Charles Phoenix owned Legal Outsource, PA, a law firm to which Regions Bank extended a $450,000 line of credit, renewed annually or semiannually. Id. Lisa Phoenix indirectly wholly owned Periwinkle Partners, LLC, to which Regions made a $1.7 million mortgage loan for purchase of a shopping center. Id. Mr. and Mrs. Phoenix and Legal Outsource all guaranteed the Periwinkle loan. Id. The terms of the Periwinkle loan dictated that a default by any of the guarantors on any loans made by Regions qualified as a default of the Periwinkle loan. Id.

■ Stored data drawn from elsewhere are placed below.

-- ==== Sys2Proof/Machine/State.lean ====
section
/-! DEFINITION. The engine's state as plain data (10_state.md): host registers, memories, working
registers, and beside them the model's own fields, each said so where it stands. -/

namespace Sys2Proof.Machine

/-- `STATUS.STATE` (R33). -/
inductive Status where
  /-- 0: no operation has run since reset or CLEAR. -/
  | idle
  /-- 1: an operation is running. -/
  | busy
  /-- 2: the last operation ended normally. -/
  | done
  /-- 3: the last operation failed. -/
  | error
  deriving DecidableEq, Repr

/-- `CAUSE.CODE` (R34, R271). -/
inductive Cause where
  | none
  | truncField
  | truncEscape
  | badOffset
  | truncLiteral
  | limit
  | overflow
  deriving DecidableEq, Repr

/-- The decoder's `phase` (R40, R168). -/
inductive Phase where
  | token
  | litLen
  | litCopy
  | endCheck
  | offset
  | matchLen
  | matchCopy
  deriving DecidableEq, Repr

/-- Where the loop of LDEC stands (R141). The model's own field: it lets an escape byte be one step
(log 9, log 10). -/
inductive LdecLoop where
  /-- LDEC has not been entered in this phase. -/
  | start
  /-- An escape byte is due. -/
  | more
  /-- The length stands in `acc`. -/
  | finished
  deriving DecidableEq, Repr

/-- Which step of the encoder's loop is next, by the names of R202 to R211. The model's own field
(log 10). -/
inductive EncStep where
  | scan
  | lookup
  | verify
  | update
  | extend
  | emitSeq
  | midIndex
  | advanceMatch
  | advanceLiteral
  | flush
  deriving DecidableEq, Repr

/-- The unit that carries the running operation (R2). The model's own field (log 10). -/
inductive OpUnit where
  | dec
  | enc
  deriving DecidableEq, Repr

/-- What a host access names (R70): a register by its number, a byte of IN, a byte of OUT. -/
inductive Target where
  | reg (n : Nat)
  | inp (a : Nat)
  | out (a : Nat)
  deriving DecidableEq, Repr

/-- One move of the party outside the engine: the host (R254 to R257, R304), or the platform's reset
(R300). Log 3 says how moves and engine steps take turns. -/
inductive HostMove where
  /-- Write a value to a register or a byte of IN. -/
  | write (t : Target) (v : Nat)
  /-- Read a register or a byte of IN or OUT. -/
  | read (t : Target)
  /-- Write through the platform's address map (R81, D25). -/
  | busWrite (addr v : Nat)
  /-- Read through the platform's address map (R81, D25). -/
  | busRead (addr : Nat)
  /-- Let the engine make one step. -/
  | run
  /-- Poll STATUS until it is not BUSY (R304, steps 1 and 5). -/
  | await
  /-- The platform applies reset (R300, R301). -/
  | reset
  deriving DecidableEq, Repr

/-- The host registers (R31). CMD holds no value (R32), so it is no field. -/
structure HostRegs where
  /-- STATUS.STATE (R33). -/
  status : Status
  /-- CAUSE.CODE (R34). -/
  cause : Cause
  /-- IN_LEN (R35). -/
  inLen : Nat
  /-- OUT_LEN (R36). -/
  outLen : Nat
  /-- OUT_LIMIT (R37). -/
  outLimit : Nat
  /-- CTRL.LIMIT_EN (R38). -/
  limitEn : Bool
  deriving DecidableEq, Repr

/-- The decoder's working registers (R40), less `olen`, which the encoder shares (R43). -/
structure DecRegs where
  /-- The input cursor, the program counter (R41). -/
  ip : Nat
  /-- The token byte of the current sequence. -/
  tok : Byte
  /-- `L`, the literal-length nibble. -/
  l : Nibble
  /-- `M`, the match-length nibble. -/
  m : Nibble
  /-- `lit_len`. -/
  litLen : Nat
  /-- `off`. -/
  off : Offset
  /-- `mat_len`, MINMATCH added. -/
  matLen : Nat
  /-- Which step of the sequence is next. -/
  phase : Phase
  /-- Bytes of the current literal or match copy still to do. The model's own field (log 10). -/
  left : Nat
  deriving DecidableEq, Repr

/-- The length codec's working registers (R42). -/
structure CodecRegs where
  /-- The accumulator. -/
  acc : Nat
  /-- The last escape byte read. -/
  b : Byte
  /-- Where LDEC stands. The model's own field (log 10). -/
  loop : LdecLoop
  deriving DecidableEq, Repr

/-- The encoder's working registers (R43), less `olen`. -/
structure EncRegs where
  /-- The scan cursor. -/
  cur : Nat
  /-- Where the current literal run begins. -/
  anchor : Nat
  /-- The candidate, or NONE. -/
  cand : Option Nat
  /-- The index slot of the prefix at `cur`. -/
  key : Nat
  /-- The length of the match being extended. -/
  mlen : Nat
  /-- No match may reach this position. -/
  mlimit : Nat
  /-- The answer of VERIFY (R205). The model's own field (log 10). -/
  hit : Bool
  /-- Which step of R202's loop is next. The model's own field (log 10). -/
  step : EncStep
  deriving DecidableEq, Repr

/-- The party outside, as data. The model's own fields (log 3). -/
structure HostPort where
  /-- The moves still to come, the next first. -/
  script : List HostMove
  /-- What the last read returned. -/
  rdata : Nat
  deriving DecidableEq, Repr

/-- The counters that the free values of `Config` are applied to. The model's own fields (log 6,
log 7); no statement rests on their values. -/
structure FreeCounters where
  /-- Resets so far. -/
  epoch : Nat
  /-- Host reads of unspecified values so far. -/
  reads : Nat
  deriving DecidableEq, Repr

/-- Bytes by address, addresses strictly rising; an address that is not listed has not been written
since reset, and what it reads as is `State.inByte` and `State.outByte` (log 6). -/
abbrev Memory := List Host.Cell

/-- Positions by slot, slots strictly rising; a slot that is not listed is NONE (R73). -/
abbrev Index := List (Nat × Nat)

/-- The whole machine. -/
structure State where
  /-- The parameters of R6; no step changes them (log 1). -/
  cfg : Config
  /-- The host registers. -/
  regs : HostRegs
  /-- The IN memory (R71). -/
  inp : Memory
  /-- The OUT memory (R72). -/
  out : Memory
  /-- The IDX memory (R73). -/
  idx : Index
  /-- The decoder's working registers. -/
  dec : DecRegs
  /-- The length codec's working registers. -/
  lc : CodecRegs
  /-- The encoder's working registers. -/
  enc : EncRegs
  /-- `olen`, shared by decoder and encoder (R40, R43). -/
  olen : Nat
  /-- The unit of the running operation. -/
  unit : OpUnit
  /-- The host and its remaining moves. -/
  host : HostPort
  /-- The counters of the free values. -/
  free : FreeCounters
  deriving DecidableEq, Repr

/-- Why the machine stops with a fault. DecodeError is none of these: it is a next state (R280).
Every one is safe: the model stops, and R77 says that the engine never gets there. -/
inductive Fault where
  /-- Raised by every engine step while BUSY with IN_LEN above IN_CAP: input addresses that do not
  exist (R70). START refuses such an IN_LEN (R250, R251). Safe. -/
  | inputBeyondMemory
  /-- Raised by the encoder's steps: a read of IN up to an address above IN_LEN (R71, R77 a). Safe. -/
  | inPastEnd (upto : Nat)
  /-- Raised by MATCHCOPY: a read of OUT outside the bytes produced (R72, R77 b). Safe. -/
  | outPastEnd
  /-- Raised by every write of OUT: at an address at or above OUT_CAP (R72, R77 c). Safe. -/
  | outFull (a : Nat)
  /-- Raised by the encoder's steps that use the candidate when there is none, or it is not below
  `cur` (R201's invariant). Safe. -/
  | badCandidate
  /-- Raised by a host access to a byte of IN or OUT at or above its capacity: the address does not
  exist (R70). Safe. -/
  | noSuchAddress (t : Target)
  deriving DecidableEq, Repr

/-- Why the machine gives a move no meaning. -/
inductive Refusal where
  /-- Raised by exec's arms of instructions without a meaning. Safe. -/
  | notModelled (mnemonic : String)
  /-- Raised by a host write to IN, IN_LEN, OUT_LIMIT or CTRL while BUSY (R306, U4: refuse). Safe: the
  model stops where the hardware has an unspecified result. -/
  | hostWriteWhileBusy (t : Target)
  /-- Raised by a host write to OUT, which only the engine writes (R70). Safe. -/
  | hostWriteToOut (a : Nat)
  /-- Raised by a host access to a register number above 6 (R257, U7: refuse). Safe. -/
  | noSuchRegister (n : Nat)
  /-- Raised by every engine step while BUSY under a map that lets `IN[0 .. in_len-1]` and OUT overlap,
  and by a bus access to an address they share (R81, R309, U12: "an overlap of IN and OUT is refuse").
  Safe: the model stops where the spec forbids the map and says of the run only what "could" happen. -/
  | overlappingMap
  /-- Raised by a bus access to an address where the platform's map has nothing (R81). Safe. -/
  | unmappedAddress (addr : Nat)
  deriving DecidableEq, Repr

/-- What one step, or one meaning, answers. -/
abbrev Result := Host.Outcome State Fault Refusal

/-- What the machine does next: run an instruction in a state, or make a move that no instruction
stands for. -/
inductive Move where
  | instr (i : Instr) (s : State)
  | internal (r : Result)

/-- The machine after reset (R47, R300), in the reference configuration. The host registers are the
spec's values; the working registers are unspecified there and 0 here (log 8); the memories are
unspecified there and not written here (log 6). -/
def State.reset : State where
  cfg := .reference
  regs := { status := .idle, cause := .none, inLen := 0, outLen := 0, outLimit := 0, limitEn := false }
  inp := []
  out := []
  idx := []
  dec :=
    { ip := 0, tok := 0#8, l := 0#4, m := 0#4, litLen := 0, off := 0#16, matLen := 0, phase := .token,
      left := 0 }
  lc := { acc := 0, b := 0#8, loop := .start }
  enc :=
    { cur := 0, anchor := 0, cand := none, key := 0, mlen := 0, mlimit := 0, hit := false,
      step := .scan }
  olen := 0
  unit := .dec
  host := { script := [], rdata := 0 }
  free := { epoch := 0, reads := 0 }

end Sys2Proof.Machine
end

In 2013, Regions declared events of default as to both loans and accelerated them, demanding full and immediate payment, which was not made. Id. Regions sued both borrowers and guarantors for breach of the promissory notes and guaranties, and for foreclosure of the Periwinkle mortgage. Id. at *2. The defendants counterclaimed, inter alia, for alleged violations of ECOA by Regions.

At the dismissal phase, the U.S. District Court for the Middle District of Florida held that Legal Outsource and Mr. Phoenix lacked statutory standing to assert ECOA violations because they were guarantors, not applicants, of the Periwinkle loan. Regions Bank, 2019 WL 4051703, at *2. On summary judgment, the District Court granted summary judgment in Regions’ favor as to all of the defendants’ counterclaims. It held that like her husband and his law firm, Mrs. Phoenix was a guarantor, not an “applicant,” and Periwinkle (the loan applicant) had no marital status to support a discrimination claim. Id.

On appeal, the Eleventh Circuit affirmed the District Court’s ruling that as a guarantor, Mrs. Phoenix did not qualify as an “applicant” under ECOA. ECOA defines an applicant as “any person who applies to a creditor directly for . . . credit, or applies to a creditor indirectly by use of an existing credit plan for an amount exceeding a previously established credit limit.” Id. at *3.

Mrs. Phoenix argued that the court should refer to the Federal Reserve Board’s Regulation B, which includes guarantors in the definition of an “applicant.” Id. at *3-4. However, the Eleventh Circuit held that ECOA unambiguously excludes guarantors from the definition of an “applicant,” and therefore does not require deference to agency interpretations, such as Regulation B. Id. at *6.

The Eleventh Circuit opinion in Regions Bank accords with prior decisions of the Seventh and Eighth Circuits, each of which have likewise held that a guarantor is unambiguously not an “applicant,” and therefore lacks standing under ECOA. Regions Bank, 2019 4051703, at *1; Hawkins v. Cmty. Bank of Raymore, 761 F.3d 937 (8th Cir. 2014) (aff’d by an equally divided 4-4 court in 136 S. Ct. 1072); Moran Foods, Inc. v. Mid-Atl. Mkt. Dev. Co., 476 F.3d 436 (7th Cir. 2007). In contrast, in RL BB Acquisition, LLC v. Bridgemill Commons Dev. Grp., 754 F.3d 380 (6th Cir. 2014), the Sixth Circuit held that ECOA is ambiguous in defining an  “applicant,” and courts should therefore defer to agency interpretation that a guarantor is an “applicant.”